16. The electrical switching apparatus of claim 10 wherein the
first carrier member of said carrier body of said at least one
carrier assembly comprises a first sidewall, a second sidewall
disposed opposite and spaced apart from said first sidewall, and a
body portion extending between said first sidewall and said second
sidewall; wherein the second carrier member is pivotably coupled to
said first sidewall and said second sidewall; wherein said first
sidewall includes a first slot; wherein said second sidewall
includes a second slot; wherein said carrier body of said at least
one carrier assembly further comprises a rod extending between said
first sidewall and said second sidewall; wherein said rod includes
a first end movably disposed within the first slot of said first
sidewall and a second end movably disposed within the second slot
of said second sidewall; and wherein said springs bias said rod
against the second carrier member of said carrier body.
17. The electrical switching apparatus of claim 16 wherein said
springs of said at least one carrier assembly each include a first
end, a second end and a plurality of coils extending therebetween;
wherein said body portion of the first carrier member includes a
first side facing the second carrier member, a second side facing
said adjustment mechanism, and a number of apertures; and wherein
said springs extend through said apertures in order that the first
end of each of said springs cooperates with the second carrier
member on the first side of said body portion, and the second end
of each of said springs cooperates with said adjustment mechanism
on the second side of said body portion.
18. The electrical switching apparatus of claim 17 wherein said
carrier body of said at least one carrier assembly further
comprises an elongated spring retainer; wherein said elongated
spring retainer includes a first side having a plurality of
projections and a second side having an arcuate shape; wherein the
arcuate shape of the second side of said elongated spring retainer
engages said rod; and wherein each of said projections of the first
side of said elongated spring retainer is disposed within the coils
of a corresponding one of said springs in order to retain the first
end of said corresponding one of said springs.
19. The electrical switching apparatus of claim 10 wherein said
electrical switching apparatus is a circuit breaker; wherein said
circuit breaker has an associated blow off force; wherein said
plurality of springs is a plurality of blow off springs; wherein
said bias force of said blow off springs opposes said blow off
force; and wherein said adjustment mechanism is adjustable to
adjust said bias force.
Description
CROSS-REFERENCE TO RELATED APPLICATION
[0001] This application is related to commonly assigned,
concurrently filed:
[0002] U.S. patent application Ser.

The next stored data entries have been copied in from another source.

-- ==== Sys2Proof/Machine/Sequencer.lean ====
section
/-!
DEFINITION. The Acquisition Controller's sequencer (44_controller_sequencer.md) and its command drain
(43_controller_commands.md R210): what one step of `CTL` does. A step is one phase, or one micro-step
of a phase whose procedures hold several shared-memory or synchronisation steps (20_memory.md R90;
log 7).
-/

namespace Sys2Proof.Machine

/-- The state with the rest of the phase's work replaced. -/
def withTodo (todo : List Micro) (s : State) : State := { s with c := { s.c with todo := todo } }

/-- `phase <- P_X` (44_controller_sequencer.md R240). -/
def gotoPhase (p : Phase) (s : State) : State := { s with c := { s.c with phase := p } }

/-- `BRG.SWITCH_IF_NEEDED()` as micro-steps (45_bridge.md R287). -/
def swapProg : List Micro := [.swapPoll, .swapPublish]

/-- `Deliver(endOffset, trig)` as micro-steps (44_controller_sequencer.md R250). -/
def deliverProg (endOffset : Nat) (trig : Bool) : List Micro :=
  .copyWindow endOffset trig :: swapProg ++ [.markDelivered]

/-- One micro-step, already taken off the work list (44_controller_sequencer.md R248 to R258). -/
def runMicro (m : Micro) (s : State) : Host.Outcome State Fault Refusal :=
  match m with
  | .goto p => .next (gotoPhase p s)
  | .scan =>
    let s₁ := processLane (laneOf s.c.lanes (srcChannel s.cfg).val) s
    .next (withTodo (.deliverEnds s₁.trg.ends :: s.c.todo) s₁)
  | .deliverEnds [] => .next s
  | .deliverEnds (e :: es) =>
    .next
      (withTodo (deliverProg (laneLen s.par - e.toNat) true ++ .endDelivered es :: s.c.todo) s)
  | .endDelivered es =>
    if s.cfg.mode = .single then .next { s with c := { s.c with runMode := false } }
    else .next (withTodo (.deliverEnds es :: s.c.todo) s)
  | .serviceForce =>
    if s.c.forcePending then
      if s.c.delivered then .next { s with c := { s.c with forcePending := false } }
      else .next (withTodo (deliverProg 0 false ++ .forceServed :: s.c.todo) s)
    else .next s
  | .forceServed =>
    .next
      { s with
        c :=
          { s.c with
            runMode := if s.cfg.mode = .single then false else s.c.runMode
            forcePending := false } }
  | .autoTimeout =>
    if s.c.delivered then .next s
    else
      let n : Word64 := s.c.autoCount + .ofNat 64 (laneLen s.par)
      let s₁ : State := { s with c := { s.c with autoCount := n } }
      if autoDue s.par n.toNat then .next (withTodo (deliverProg 0 false ++ s.c.todo) s₁)
      else .next s₁
  | .streamLoop =>
    if streamDue s.par s.c.streamCount.toNat s.cfg.W.toNat then
      .next (withTodo (deliverProg 0 false ++ .streamTaken :: s.c.todo) s)
    else .next s
  | .streamTaken =>
    .next
      { s with
        c :=
          { s.c with
            streamCount := s.c.streamCount - s.cfg.W.setWidth 64
            todo := .streamLoop :: s.c.todo } }
  | .copyWindow endOffset trig =>
    (acqRegion s).outcome fun _ t =>
      withTodo ((channels t.par).map (.readWindow endOffset) ++ .dataWritten trig :: t.c.todo) t
  | .readWindow endOffset c =>
    (readRing c s.cfg.W.toNat endOffset s).outcome fun d t =>
      withTodo (.storeBytes c 0 d :: t.c.todo) t
  | .storeBytes _ _ [] => .next s
  | .storeBytes c k (b :: bs) =>
    (storeWindowByte c k b s).outcome fun _ t => withTodo (.storeBytes c (k + 1) bs :: t.c.todo) t
  | .dataWritten trig => .next (dataWritten trig s)
  | .swapPoll => .next (swapPoll s)
  | .swapPublish =>
    if swapDue s.bw then .next (withTodo (.swapRelease :: s.c.todo) (swapPublish s)) else .next s
  | .swapRelease => .next (swapRelease s)
  | .markDelivered => .next (markDelivered s)

/-- `P_CHECK` (44_controller_sequencer.md R241). -/
def phaseCheck (s : State) : State :=
  if s.c.cancel then gotoPhase .exit s else gotoPhase .cmd s

/-- One step of the drain of `P_CMD`: the head command executed whole, or the queue found empty
(43_controller_commands.md R210, R224). -/
def phaseCmd (s : State) : Host.Outcome State Fault Refusal :=
  match s.cmdq with
  | [] => .next (gotoPhase .wait s)
  | w :: q =>
    match decodeCmd w with
    | some i => exec i { s with cmdq := q }
    | none => .next (raiseConfigError eUnknownCmd w { s with cmdq := q })

/-- `Idle()` (44_controller_sequencer.md R243). -/
def idle (s : State) : State :=
  if s.par.swapOnIdle then withTodo (swapProg ++ [.goto .check]) s else gotoPhase .check s

/-- `P_WAIT`: the dequeue when a block is present, else the timeout (44_controller_sequencer.md
R242). -/
def phaseWait (s : State) : State :=
  match s.blkq with
  | blk :: q => { s with blkq := q, c := { s.c with blk := some blk, phase := .feed } }
  | [] => idle s

/-- `RB.WRITE` of its lane into the ring of every channel of a list (44_controller_sequencer.md
R245). -/
def feedRings : List (Fin 4) → State → Res Unit
  | [], s => .ok () s
  | c :: cs, s =>
    match writeRing c (laneOf s.c.lanes c.val) s with
    | .ok _ s₁ => feedRings cs s₁
    | .fatal s₁ => .fatal s₁
    | .fault r => .fault r
    | .refused r => .refused r

/-- `P_FEED` (44_controller_sequencer.md R245). -/
def phaseFeed (s : State) : Host.Outcome State Fault Refusal :=
  (feedRings (channels s.par)
    (demux s.par.nch { s with c := { s.c with delivered := false } })).outcome
    fun _ t => gotoPhase .trig t

/-- The work of `TriggerBranch()` (44_controller_sequencer.md R248). -/
def triggerBranch (mode : TrigMode) : List Micro :=
  [.scan, .serviceForce] ++ (if mode = .auto then [.autoTimeout] else []) ++ [.goto .ret]

/-- `P_TRIG` (44_controller_sequencer.md R247), with the count of `StreamBranch()` (R258). -/
def phaseTrig (s : State) : State :=
  if s.c.runMode then
    if s.cfg.mode = .stream then
      { s with
        c :=
          { s.c with
            streamCount := s.c.streamCount + .ofNat 64 (laneLen s.par)
            todo := [.streamLoop, .goto .ret] } }
    else withTodo (triggerBranch s.cfg.mode) s
  else gotoPhase .ret s

/-- `P_RETURN` (44_controller_sequencer.md R259): from here the block and its lanes are dead
(10_state.md R36; log 28). -/
def phaseReturn (s : State) : State :=
  { s with
    pool := s.pool ++ s.c.blk.toList
    c := { s.c with blk := none, lanes := [], phase := .swap } }

/-- `P_SWAP` (44_controller_sequencer.md R260). -/
def phaseSwap (s : State) : State := withTodo (swapProg ++ [.goto .check]) s

/-- The phase step at which no work of an earlier one is left (44_controller_sequencer.md R240). -/
def runPhase (s : State) : Host.Outcome State Fault Refusal :=
  match s.c.phase with
  | .check => .next (phaseCheck s)
  | .cmd => phaseCmd s
  | .wait => .next (phaseWait s)
  | .feed => phaseFeed s
  | .trig => .next (phaseTrig s)
  | .ret => .next (phaseReturn s)
  | .swap => .next (phaseSwap s)
  | .exit => .next s

/-- The enqueue of `GET_RATE` on `RSPQ`, for which `CTL` waits while the queue is full
(43_controller_commands.md R223, 20_memory.md R90, R98). -/
def rspWait (r : Word64) (s : State) : State :=
  if s.rspq.length < s.par.rspqDepth then
    { s with rspq := s.rspq ++ [r], c := { s.c with rspHold := none } }
  else s

/-- One step of `CTL`; none is enabled when it has halted or exited (44_controller_sequencer.md R240,
R261; 60_exceptions.md R330), and then nothing changes (log 14). -/
def ctlStep (s : State) : Host.Outcome State Fault Refusal :=
  if ctlStopped s.c then .next s
  else
    match s.c.rspHold with
    | some r => .next (rspWait r s)
    | none =>
      match s.c.todo with
      | m :: rest => runMicro m (withTodo rest s)
      | [] => runPhase s

end Sys2Proof.Machine
end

No. ______, filed ______, 2009,
entitled "ELECTRICAL SWITCHING APPARATUS, AND CARRIER ASSEMBLY AND
SPRING GUIDE THEREFOR" (Attorney Docket No. 08-EDP-204).
BACKGROUND
[0003] 1. Field
[0004] The disclosed concept relates generally to electrical
switching apparatus and, more particularly, to electrical switching
apparatus, such as circuit breakers. The disclosed concept also
relates to carrier assemblies for electrical switching
apparatus.
[0005] 2. Background Information
[0006] Electrical switching apparatus, such as circuit breakers,
provide protection for electrical systems from electrical fault
conditions such as, for example, current overloads, short circuits,
abnormal voltage and other fault conditions. Typically, circuit
breakers include an operating mechanism which opens electrical
contact assemblies to interrupt the flow of current through the
conductors of an electrical system in response to such fault
conditions.
[0007] As shown in FIG. 1, the electrical contact assemblies of
some circuit breakers include a movable contact assembly 1 having a
plurality of movable contacts 3, which are movable into and out of
electrical contact with corresponding stationary contacts (not
shown). Specifically, the movable contacts 3 are disposed on
movable contact arms or fingers 5, which are pivotably coupled to a
carrier assembly 7 (see also FIGS. 2A and 2B). The carrier assembly
7 includes a plurality of contact springs 9, shown in FIGS. 2A and
2B, which are structured to bias the fingers 5 (FIG. 1) and
corresponding movable contacts 3 (FIG. 1) disposed thereon against
the stationary contacts (not shown) in order to provide and
maintain contact pressure when the circuit breaker is closed, and
to accommodate wear. The carrier assembly 7 also includes a
plurality of blow off springs 11 (also sometimes referred to as cam
springs) (best shown in the exploded view of FIG. 2B), which are
structured to reduce circuit breaker fault clearing times. That is,
the carrier assembly 7 is designed to be current-limiting such that
the movable contacts 3 (FIG. 1) of the movable contact assembly 1
"blow off" (e.g., separate from) the corresponding stationary
contacts (not shown) under relatively high current fault
conditions.
[0008] Among other disadvantages, such carrier assembly designs
include numerous parts and are relatively difficult to assemble.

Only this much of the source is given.